## What is needed
Lines from the beginning of the entries up to and including the one with "(.inl ⟨c, rfl⟩)" must be duplicated word for word; leave out all others.

[Entries taken from a collection]
== Segment start ==
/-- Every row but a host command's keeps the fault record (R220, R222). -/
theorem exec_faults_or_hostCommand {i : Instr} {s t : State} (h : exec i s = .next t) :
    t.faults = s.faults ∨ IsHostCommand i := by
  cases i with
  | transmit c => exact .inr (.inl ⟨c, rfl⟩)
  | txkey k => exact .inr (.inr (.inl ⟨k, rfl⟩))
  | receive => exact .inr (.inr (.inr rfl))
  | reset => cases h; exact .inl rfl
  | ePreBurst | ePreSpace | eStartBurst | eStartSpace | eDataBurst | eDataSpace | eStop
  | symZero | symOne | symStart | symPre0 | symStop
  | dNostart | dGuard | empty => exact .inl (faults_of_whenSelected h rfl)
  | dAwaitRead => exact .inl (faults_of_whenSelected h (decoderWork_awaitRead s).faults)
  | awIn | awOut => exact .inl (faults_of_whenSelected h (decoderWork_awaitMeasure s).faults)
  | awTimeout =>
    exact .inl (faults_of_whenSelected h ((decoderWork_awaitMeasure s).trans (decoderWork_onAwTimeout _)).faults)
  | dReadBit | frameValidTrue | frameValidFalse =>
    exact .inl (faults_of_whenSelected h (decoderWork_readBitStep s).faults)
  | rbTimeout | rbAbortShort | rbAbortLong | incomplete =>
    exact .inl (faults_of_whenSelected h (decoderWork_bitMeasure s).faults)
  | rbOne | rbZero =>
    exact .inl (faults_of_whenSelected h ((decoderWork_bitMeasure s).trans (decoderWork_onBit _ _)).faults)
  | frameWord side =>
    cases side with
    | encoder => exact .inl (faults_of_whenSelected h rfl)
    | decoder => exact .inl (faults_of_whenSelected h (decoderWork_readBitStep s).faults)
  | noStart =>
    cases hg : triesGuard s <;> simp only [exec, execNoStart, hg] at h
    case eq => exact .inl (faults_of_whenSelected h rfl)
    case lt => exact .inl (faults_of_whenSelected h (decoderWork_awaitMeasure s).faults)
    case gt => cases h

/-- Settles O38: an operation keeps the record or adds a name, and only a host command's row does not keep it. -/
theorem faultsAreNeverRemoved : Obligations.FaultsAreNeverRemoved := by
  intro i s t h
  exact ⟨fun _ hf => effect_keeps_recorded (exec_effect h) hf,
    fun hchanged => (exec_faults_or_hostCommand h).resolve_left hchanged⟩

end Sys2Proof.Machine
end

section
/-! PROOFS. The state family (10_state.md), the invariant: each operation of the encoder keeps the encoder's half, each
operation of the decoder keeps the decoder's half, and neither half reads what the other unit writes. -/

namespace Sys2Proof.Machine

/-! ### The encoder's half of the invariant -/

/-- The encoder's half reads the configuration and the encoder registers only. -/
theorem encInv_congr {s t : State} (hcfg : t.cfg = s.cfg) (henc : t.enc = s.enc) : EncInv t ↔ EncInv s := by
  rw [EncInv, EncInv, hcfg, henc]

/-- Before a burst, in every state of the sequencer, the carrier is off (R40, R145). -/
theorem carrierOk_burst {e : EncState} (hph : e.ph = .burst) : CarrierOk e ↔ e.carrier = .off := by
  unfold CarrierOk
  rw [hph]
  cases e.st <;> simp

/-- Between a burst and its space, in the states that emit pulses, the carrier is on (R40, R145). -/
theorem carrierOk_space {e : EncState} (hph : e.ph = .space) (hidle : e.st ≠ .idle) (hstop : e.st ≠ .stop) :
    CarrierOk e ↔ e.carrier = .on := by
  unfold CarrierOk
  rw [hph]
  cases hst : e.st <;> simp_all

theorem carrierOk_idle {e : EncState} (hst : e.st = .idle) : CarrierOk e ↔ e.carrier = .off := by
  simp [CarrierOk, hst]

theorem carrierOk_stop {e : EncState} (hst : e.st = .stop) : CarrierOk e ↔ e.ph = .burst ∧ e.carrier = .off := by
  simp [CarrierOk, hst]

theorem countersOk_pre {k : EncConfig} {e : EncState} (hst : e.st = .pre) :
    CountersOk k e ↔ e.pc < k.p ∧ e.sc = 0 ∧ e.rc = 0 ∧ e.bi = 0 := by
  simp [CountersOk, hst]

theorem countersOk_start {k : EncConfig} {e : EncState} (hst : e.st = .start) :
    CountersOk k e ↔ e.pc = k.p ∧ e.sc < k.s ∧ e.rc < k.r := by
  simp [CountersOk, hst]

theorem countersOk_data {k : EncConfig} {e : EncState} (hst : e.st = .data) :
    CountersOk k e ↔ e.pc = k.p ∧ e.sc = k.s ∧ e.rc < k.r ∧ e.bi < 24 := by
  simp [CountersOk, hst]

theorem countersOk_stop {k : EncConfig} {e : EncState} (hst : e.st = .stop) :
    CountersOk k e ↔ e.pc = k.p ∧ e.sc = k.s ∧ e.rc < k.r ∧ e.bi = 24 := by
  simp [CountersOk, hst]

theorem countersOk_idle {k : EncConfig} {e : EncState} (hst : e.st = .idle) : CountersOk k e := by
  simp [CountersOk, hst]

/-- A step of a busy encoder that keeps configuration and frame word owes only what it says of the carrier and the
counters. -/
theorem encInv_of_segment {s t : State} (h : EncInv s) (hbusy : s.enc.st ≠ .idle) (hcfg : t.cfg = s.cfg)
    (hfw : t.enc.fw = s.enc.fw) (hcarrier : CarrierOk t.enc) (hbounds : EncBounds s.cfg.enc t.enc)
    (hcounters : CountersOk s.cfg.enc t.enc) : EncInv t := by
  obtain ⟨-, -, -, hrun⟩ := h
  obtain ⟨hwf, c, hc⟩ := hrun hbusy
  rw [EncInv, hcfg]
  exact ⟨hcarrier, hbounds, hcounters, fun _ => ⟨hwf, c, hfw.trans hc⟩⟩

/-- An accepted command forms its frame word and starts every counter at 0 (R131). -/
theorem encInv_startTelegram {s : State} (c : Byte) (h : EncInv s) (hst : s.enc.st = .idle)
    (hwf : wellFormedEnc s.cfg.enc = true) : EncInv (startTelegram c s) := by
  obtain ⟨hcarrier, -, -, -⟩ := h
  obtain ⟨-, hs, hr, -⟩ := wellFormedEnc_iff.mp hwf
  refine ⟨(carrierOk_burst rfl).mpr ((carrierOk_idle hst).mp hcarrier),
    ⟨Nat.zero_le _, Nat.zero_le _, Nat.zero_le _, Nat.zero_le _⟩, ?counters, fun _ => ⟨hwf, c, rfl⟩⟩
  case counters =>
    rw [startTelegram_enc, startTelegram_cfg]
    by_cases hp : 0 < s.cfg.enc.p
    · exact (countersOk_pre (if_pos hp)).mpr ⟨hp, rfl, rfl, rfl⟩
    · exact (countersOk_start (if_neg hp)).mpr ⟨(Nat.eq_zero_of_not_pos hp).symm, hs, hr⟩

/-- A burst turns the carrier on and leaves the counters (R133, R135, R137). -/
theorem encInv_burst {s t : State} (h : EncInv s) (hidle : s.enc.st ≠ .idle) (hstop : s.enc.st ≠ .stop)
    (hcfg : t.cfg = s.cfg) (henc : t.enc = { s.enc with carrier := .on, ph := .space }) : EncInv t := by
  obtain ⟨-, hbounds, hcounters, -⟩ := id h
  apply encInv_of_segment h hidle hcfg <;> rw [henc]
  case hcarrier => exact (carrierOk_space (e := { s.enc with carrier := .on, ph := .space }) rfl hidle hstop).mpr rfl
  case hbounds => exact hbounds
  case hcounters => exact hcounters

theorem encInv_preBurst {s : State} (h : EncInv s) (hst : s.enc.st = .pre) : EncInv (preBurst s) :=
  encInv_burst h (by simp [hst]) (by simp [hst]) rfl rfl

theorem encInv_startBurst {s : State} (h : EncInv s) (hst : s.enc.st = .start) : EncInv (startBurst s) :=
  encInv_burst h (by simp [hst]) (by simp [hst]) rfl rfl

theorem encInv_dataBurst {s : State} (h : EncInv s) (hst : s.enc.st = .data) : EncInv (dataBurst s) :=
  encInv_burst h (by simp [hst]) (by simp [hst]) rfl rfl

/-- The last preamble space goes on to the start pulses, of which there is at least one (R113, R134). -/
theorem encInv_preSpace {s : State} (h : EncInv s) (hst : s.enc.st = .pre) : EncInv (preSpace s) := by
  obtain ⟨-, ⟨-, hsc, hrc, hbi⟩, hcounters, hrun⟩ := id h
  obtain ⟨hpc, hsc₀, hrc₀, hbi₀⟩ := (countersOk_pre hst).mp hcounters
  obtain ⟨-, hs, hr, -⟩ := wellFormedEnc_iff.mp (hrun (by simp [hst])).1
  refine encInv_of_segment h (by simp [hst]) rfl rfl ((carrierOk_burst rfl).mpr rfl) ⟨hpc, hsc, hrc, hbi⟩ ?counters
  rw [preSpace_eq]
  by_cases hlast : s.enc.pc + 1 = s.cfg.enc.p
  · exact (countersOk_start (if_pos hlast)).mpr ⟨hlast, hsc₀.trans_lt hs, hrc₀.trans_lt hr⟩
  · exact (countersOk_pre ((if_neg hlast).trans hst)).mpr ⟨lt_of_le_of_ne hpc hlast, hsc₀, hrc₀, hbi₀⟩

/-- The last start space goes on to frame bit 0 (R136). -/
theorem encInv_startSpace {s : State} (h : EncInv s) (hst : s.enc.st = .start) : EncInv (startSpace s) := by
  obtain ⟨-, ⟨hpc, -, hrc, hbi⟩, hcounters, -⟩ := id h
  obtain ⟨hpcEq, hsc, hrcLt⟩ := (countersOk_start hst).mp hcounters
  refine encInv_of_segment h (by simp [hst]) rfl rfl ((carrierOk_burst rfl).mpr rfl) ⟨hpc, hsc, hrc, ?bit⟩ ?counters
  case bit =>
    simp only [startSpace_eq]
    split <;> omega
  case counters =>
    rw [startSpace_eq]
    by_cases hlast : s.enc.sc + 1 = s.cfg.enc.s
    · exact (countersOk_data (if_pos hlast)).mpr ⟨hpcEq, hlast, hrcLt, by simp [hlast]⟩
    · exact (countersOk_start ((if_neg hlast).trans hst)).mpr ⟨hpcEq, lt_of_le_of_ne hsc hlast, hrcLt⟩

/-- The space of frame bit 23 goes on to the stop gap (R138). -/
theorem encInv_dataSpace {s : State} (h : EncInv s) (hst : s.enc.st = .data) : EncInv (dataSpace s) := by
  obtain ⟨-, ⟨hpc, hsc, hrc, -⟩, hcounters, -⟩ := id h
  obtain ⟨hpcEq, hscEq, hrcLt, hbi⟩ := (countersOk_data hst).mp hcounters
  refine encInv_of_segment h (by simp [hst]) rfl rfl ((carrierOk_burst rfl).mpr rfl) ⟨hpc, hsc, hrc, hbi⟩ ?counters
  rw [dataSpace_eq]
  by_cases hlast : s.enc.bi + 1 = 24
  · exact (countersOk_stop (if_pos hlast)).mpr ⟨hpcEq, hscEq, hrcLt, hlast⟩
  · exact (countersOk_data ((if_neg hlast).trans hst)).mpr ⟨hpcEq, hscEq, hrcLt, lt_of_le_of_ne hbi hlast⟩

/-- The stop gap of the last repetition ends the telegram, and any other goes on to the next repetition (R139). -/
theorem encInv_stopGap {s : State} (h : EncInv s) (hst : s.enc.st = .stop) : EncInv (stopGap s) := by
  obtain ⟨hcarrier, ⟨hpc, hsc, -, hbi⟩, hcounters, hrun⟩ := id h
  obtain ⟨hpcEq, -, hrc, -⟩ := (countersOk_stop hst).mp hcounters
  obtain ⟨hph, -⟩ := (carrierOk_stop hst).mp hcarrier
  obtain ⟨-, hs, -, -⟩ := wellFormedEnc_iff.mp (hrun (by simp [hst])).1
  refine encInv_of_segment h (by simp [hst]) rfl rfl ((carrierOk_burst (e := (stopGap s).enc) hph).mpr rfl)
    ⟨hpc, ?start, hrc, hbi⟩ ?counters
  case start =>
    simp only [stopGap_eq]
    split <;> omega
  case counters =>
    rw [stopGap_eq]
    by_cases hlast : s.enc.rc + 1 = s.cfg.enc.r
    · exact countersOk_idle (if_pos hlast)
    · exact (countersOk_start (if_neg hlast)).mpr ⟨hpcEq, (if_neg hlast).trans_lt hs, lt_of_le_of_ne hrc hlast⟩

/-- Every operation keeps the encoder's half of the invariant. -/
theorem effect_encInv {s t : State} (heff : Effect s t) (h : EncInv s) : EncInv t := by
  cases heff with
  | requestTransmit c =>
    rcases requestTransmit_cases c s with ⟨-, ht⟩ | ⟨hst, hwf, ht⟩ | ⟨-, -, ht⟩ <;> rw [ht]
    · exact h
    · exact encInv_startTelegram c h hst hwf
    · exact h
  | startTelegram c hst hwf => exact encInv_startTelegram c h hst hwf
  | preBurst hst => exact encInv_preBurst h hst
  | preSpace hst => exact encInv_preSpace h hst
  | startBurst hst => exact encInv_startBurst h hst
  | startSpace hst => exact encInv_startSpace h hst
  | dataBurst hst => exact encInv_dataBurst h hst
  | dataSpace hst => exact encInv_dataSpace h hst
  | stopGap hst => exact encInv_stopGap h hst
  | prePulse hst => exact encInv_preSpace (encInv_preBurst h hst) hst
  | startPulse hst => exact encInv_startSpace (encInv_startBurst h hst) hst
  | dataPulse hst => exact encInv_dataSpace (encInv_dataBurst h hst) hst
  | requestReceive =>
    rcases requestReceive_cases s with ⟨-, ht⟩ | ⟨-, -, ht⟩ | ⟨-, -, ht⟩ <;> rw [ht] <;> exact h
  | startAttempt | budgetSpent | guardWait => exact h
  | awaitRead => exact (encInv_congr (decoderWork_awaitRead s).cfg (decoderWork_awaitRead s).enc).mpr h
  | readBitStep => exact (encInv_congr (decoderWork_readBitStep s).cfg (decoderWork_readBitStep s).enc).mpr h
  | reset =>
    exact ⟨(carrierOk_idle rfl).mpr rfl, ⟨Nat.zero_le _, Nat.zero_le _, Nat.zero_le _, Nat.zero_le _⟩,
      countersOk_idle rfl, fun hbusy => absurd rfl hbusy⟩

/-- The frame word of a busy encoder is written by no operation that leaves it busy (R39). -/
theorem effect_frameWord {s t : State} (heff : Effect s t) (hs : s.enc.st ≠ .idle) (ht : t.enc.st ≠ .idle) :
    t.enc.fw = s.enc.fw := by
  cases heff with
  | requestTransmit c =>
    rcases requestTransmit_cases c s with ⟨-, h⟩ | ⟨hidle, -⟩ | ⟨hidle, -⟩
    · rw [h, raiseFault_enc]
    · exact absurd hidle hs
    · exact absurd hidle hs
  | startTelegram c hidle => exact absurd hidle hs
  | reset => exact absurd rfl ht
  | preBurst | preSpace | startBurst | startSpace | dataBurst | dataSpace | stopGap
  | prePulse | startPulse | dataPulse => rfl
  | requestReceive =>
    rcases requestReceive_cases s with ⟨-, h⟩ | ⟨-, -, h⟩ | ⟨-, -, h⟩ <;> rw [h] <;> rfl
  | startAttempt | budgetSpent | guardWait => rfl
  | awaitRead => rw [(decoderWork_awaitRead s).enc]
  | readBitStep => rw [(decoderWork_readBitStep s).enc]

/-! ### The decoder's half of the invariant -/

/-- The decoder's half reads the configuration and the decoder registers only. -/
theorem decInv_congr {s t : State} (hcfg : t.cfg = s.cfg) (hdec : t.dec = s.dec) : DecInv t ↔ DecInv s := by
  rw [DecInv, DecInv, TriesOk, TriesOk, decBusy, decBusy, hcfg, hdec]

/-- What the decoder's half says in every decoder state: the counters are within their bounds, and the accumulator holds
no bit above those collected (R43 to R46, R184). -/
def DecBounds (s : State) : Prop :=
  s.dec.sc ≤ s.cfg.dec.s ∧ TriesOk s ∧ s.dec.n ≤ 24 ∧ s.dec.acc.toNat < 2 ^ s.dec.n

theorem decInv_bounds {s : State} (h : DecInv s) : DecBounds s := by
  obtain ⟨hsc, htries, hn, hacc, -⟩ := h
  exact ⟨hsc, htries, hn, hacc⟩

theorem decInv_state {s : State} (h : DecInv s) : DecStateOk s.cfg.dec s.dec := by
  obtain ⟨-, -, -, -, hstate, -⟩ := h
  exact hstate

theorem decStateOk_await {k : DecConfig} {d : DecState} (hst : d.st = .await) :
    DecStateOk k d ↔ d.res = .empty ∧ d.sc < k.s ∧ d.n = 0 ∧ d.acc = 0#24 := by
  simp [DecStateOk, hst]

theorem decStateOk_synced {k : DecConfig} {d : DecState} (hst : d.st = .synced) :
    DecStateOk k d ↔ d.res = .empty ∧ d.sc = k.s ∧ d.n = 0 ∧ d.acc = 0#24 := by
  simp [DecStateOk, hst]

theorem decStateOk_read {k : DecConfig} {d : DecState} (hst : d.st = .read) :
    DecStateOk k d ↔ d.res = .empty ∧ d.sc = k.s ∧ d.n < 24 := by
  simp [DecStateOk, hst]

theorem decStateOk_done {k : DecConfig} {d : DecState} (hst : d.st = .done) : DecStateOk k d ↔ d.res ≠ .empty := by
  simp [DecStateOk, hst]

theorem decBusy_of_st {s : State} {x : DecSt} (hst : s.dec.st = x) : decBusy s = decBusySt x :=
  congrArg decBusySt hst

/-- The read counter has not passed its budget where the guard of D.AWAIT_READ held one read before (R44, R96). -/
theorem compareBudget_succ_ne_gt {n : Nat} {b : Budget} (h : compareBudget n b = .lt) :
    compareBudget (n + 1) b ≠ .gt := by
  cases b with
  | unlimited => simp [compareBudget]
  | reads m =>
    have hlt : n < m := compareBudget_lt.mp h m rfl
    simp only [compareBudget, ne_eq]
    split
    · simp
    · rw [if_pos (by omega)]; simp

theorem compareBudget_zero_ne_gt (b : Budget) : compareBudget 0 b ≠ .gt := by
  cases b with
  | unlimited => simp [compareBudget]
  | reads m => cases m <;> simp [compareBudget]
== Segment end ==
## Expected answer
/-- Every row but a host command's keeps the fault record (R220, R222). -/
theorem exec_faults_or_hostCommand {i : Instr} {s t : State} (h : exec i s = .next t) :
    t.faults = s.faults ∨ IsHostCommand i := by
  cases i with
  | transmit c => exact .inr (.inl ⟨c, rfl⟩)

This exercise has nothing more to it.